Still, while these ideas may change the way we live, they rarely transform the way we think. They are material, not ideational. It is thinkers who are in short supply, and the situation probably isn’t going to change anytime soon.
We have become information narcissists, so uninterested in anything outside ourselves and our friendship circles or in any tidbit we cannot share with those friends that if a Marx or a Nietzsche were suddenly to appear, blasting his ideas, no one would pay the slightest attention, certainly not the general media, which have learned to service our narcissism.

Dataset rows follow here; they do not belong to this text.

-- ==== Sys2Proof/Laws/Ops.lean ====
section
/-! SUPPORT. For each shared operation one lemma that says everything it can do when it answers a next state. -/

namespace Sys2Proof.Machine

/-! ## Outcomes -/

theorem next_inj {s t : State} (h : (Host.Outcome.next s : Host.Outcome State Fault Refusal) = .next t) : s = t := by
  cases h; rfl

theorem raised_eq {r : Raise} {s t : State} (h : raised r s = .next t) : t = trapEntry r s := (next_inj h).symm

/-- A privileged operation raises ILL_INST in user mode and has its effect in supervisor mode. -/
theorem privileged_cases {s t : State} {e : Host.Outcome State Fault Refusal} (h : privileged s e = .next t) :
    (s.userMode = true ∧ t = trapEntry (.plain .illInst) s) ∨ (s.userMode = false ∧ e = .next t) := by
  unfold privileged at h
  split at h
  · exact .inl ⟨‹_›, raised_eq h⟩
  · exact .inr ⟨Bool.eq_false_iff.2 ‹_›, h⟩

/-! ## The PSW -/

/-- Writing the PSW leaves its reserved bits zero. -/
theorem pswWrite_reserved (old new : Word) : pswWrite old new &&& ~~~pswWritable = 0#32 := by
  unfold pswWrite
  split
  · rw [BitVec.and_assoc]; exact BitVec.and_zero
  · rw [BitVec.and_assoc, BitVec.and_assoc]; exact BitVec.and_zero

/-- Trap entry keeps the reserved bits of the PSW zero. -/
theorem trapPsw_reserved {psw : Word} (h : psw &&& ~~~pswWritable = 0#32) : trapPsw psw &&& ~~~pswWritable = 0#32 := by
  unfold trapPsw
  rw [BitVec.and_assoc, BitVec.and_comm (~~~0x00000303#32), ← BitVec.and_assoc, h, BitVec.zero_and]

/-- Debug entry keeps the reserved bits of the PSW zero. -/
theorem debugPsw_reserved {psw : Word} (h : psw &&& ~~~pswWritable = 0#32) : debugPsw psw &&& ~~~pswWritable = 0#32 := by
  unfold debugPsw
  rw [BitVec.and_or_distrib_right, BitVec.and_assoc, BitVec.and_comm (~~~0x00000307#32), ← BitVec.and_assoc, h,
    BitVec.zero_and]
  rfl

/-- A value on its way into the PC is word aligned. -/
theorem toPc_aligned (w : Word) : toPc w &&& 3#32 = 0#32 := by
  unfold toPc
  rw [BitVec.and_assoc]
  exact BitVec.and_zero

/-! ## Data accesses -/

/-- A store to memory changes memory and puts one record at the head of those of stored words. -/
theorem storeMem_cases (s : State) (w : Width) (cached : Bool) (pa v : Word) :
    storeMem s w cached pa v = { s with
      mem := memStore s.cfg.bigEndian s.mem w pa v
      stale := staleRecord (wordAt s pa) w cached pa :: s.stale } := rfl

/-- Writing external memory leaves a ROM alone, and else stores. -/
theorem externalWrite_cases (s : State) (w : Width) (cached : Bool) (pa v : Word) :
    (romAt s.cfg pa = true ∧ externalWrite s w cached pa v = s) ∨
    (romAt s.cfg pa = false ∧ externalWrite s w cached pa v = storeMem s w cached pa v) := by
  unfold externalWrite
  cases romAt s.cfg pa
  · exact .inr ⟨rfl, rfl⟩
  · exact .inl ⟨rfl, rfl⟩

/-- An uncached access to memory moves records of stored words on, and changes nothing else. -/
theorem touchLine_cases (f : StaleWord → Word → StaleWord) (cached : Bool) (pa : Word) (s : State) :
    (cached = false ∧ windowOf s.cfg pa = .memory ∧
      touchLine f cached pa s = { s with stale := s.stale.map (fun x => f x pa) }) ∨
    ((cached = true ∨ windowOf s.cfg pa ≠ .memory) ∧ touchLine f cached pa s = s) := by
  unfold touchLine
  split
  · rename_i h
    exact .inl ⟨h.1, h.2, rfl⟩
  · rename_i h
    refine .inr ⟨?_, rfl⟩
    cases cached
    · exact .inr (fun hw => h ⟨rfl, hw⟩)
    · exact .inl rfl

/-- What a data write of the bus can do: it writes a register of the peripheral block, is ignored by the debug ROM,
raises a bus error, or writes external memory. -/
theorem busWrite_cases (s : State) (w : Width) (cached : Bool) (pa v : Word) :
    (∃ off, windowOf s.cfg pa = .intc off ∧ w = .word ∧ busWrite s w cached pa v = intcWrite s off v) ∨
    (∃ off, windowOf s.cfg pa = .dsu off ∧ w = .word ∧ busWrite s w cached pa v = dsuWrite s off v) ∨
    (∃ off, windowOf s.cfg pa = .rom off ∧ w = .word ∧ busWrite s w cached pa v = s) ∨
    (windowOf s.cfg pa ≠ .memory ∧ w ≠ .word ∧ busWrite s w cached pa v = { s with busErrorPending := true }) ∨
    (windowOf s.cfg pa = .memory ∧ ∃ t, t = touchLine StaleWord.purgeLine cached pa s ∧
      ((busWriteError s.cfg pa = false ∧ busWrite s w cached pa v = externalWrite t w cached pa v) ∨
       (busWriteError s.cfg pa = true ∧
        (busWrite s w cached pa v = { t with busErrorPending := true } ∨
         busWrite s w cached pa v = { externalWrite t w cached pa v with busErrorPending := true })))) := by
  unfold busWrite
  cases hw : windowOf s.cfg pa with
  | intc off => by_cases h : w = .word <;> simp [h]
  | dsu off => by_cases h : w = .word <;> simp [h]
  | rom off => by_cases h : w = .word <;> simp [h]
  | memory =>
    refine .inr (.inr (.inr (.inr ⟨rfl, _, rfl, ?_⟩)))
    by_cases h : busWriteError s.cfg pa = true
    · simp only [h, if_true]
      split <;> simp
    · simp [h]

What the future portends is more and more information — Everests of it. There won’t be anything we won’t know. But there will be no one thinking about it.
Think about that.
••••••
OS:
A funny thing to post on Tumblr, isn’t it? …Who will stop and read?
Glad I didn’t miss it — thanks.
Reposting the entire article as text + link to the original article on NY Times.
*Bold text is my own emphasis.
I don’t want to believe that ideas are passe… Gabler even admits, most of what we see out here (online) might just be conversation, being as unimportant as conversation ever was. Is it right to say that the idea is lost, that fewer of us have big ideas, when in fact, so many more individuals are able to self-publish — isn’t it, then, more like the end paragraph? There are no fewer thinkers, but fewer of them are heard or seen or read, in this mess.
But then, I have to agree with this, in part:
… there is a vast difference between profit-making inventions and intellectually challenging thoughts. Entrepreneurs have plenty of ideas, and some, like Steven P. Jobs of Apple, have come up with some brilliant ideas in the “inventional” sense of the word. Still, while these ideas may change the way we live, they rarely transform the way we think. They are material, not ideational.
With every week a new article about how “The Internet is Changing the Way We Think”, maybe it isn’t entirely true that material inventions don’t do the job. Maybe they are doing something surprising — changing the way we think into some mode we hadn’t thought of before. So right away, we say that it is wrong, it’s stupid, and we compare it to what we know and have come to value… and then, much later, we grow into it. Isn’t it always like that?
But then, there are things we have now, material things, that are incredibly powerful, wonderful, democratic, accessible tools for thought, invention, progression, etc. But we use them to un-think. We use them to facilitate our lives, for the short term. To play “Angry Birds”.
It’s also funny, to me, that Gabler calls out our “increasingly visual culture”, and brands it as “a form in which ideas are more difficult to express”. I don’t know about all that. I assume he means it’s difficult as opposed to writing? How is it so easy to say which form is better for the formation of big ideas? Maybe it’s an age for the artist, then… it may be true that it’s not an easy task, but once it’s done well, the image is a thing that can tell a story much faster than any written piece, and often, in more languages. It’s easier to get someone to look at a picture than it is to have them conquer a wall of text. That’s part of the success of Tumblr, too. But that also depends, what kind of picture. It’s also hard to get anyone to spend time with an image they don’t immediately understand. It’s as perplexing as that text. Those are both things that require bravery and a desire for knowledge and maybe the will to be uncomfortable.
How can we provoke curiosity about the most important things?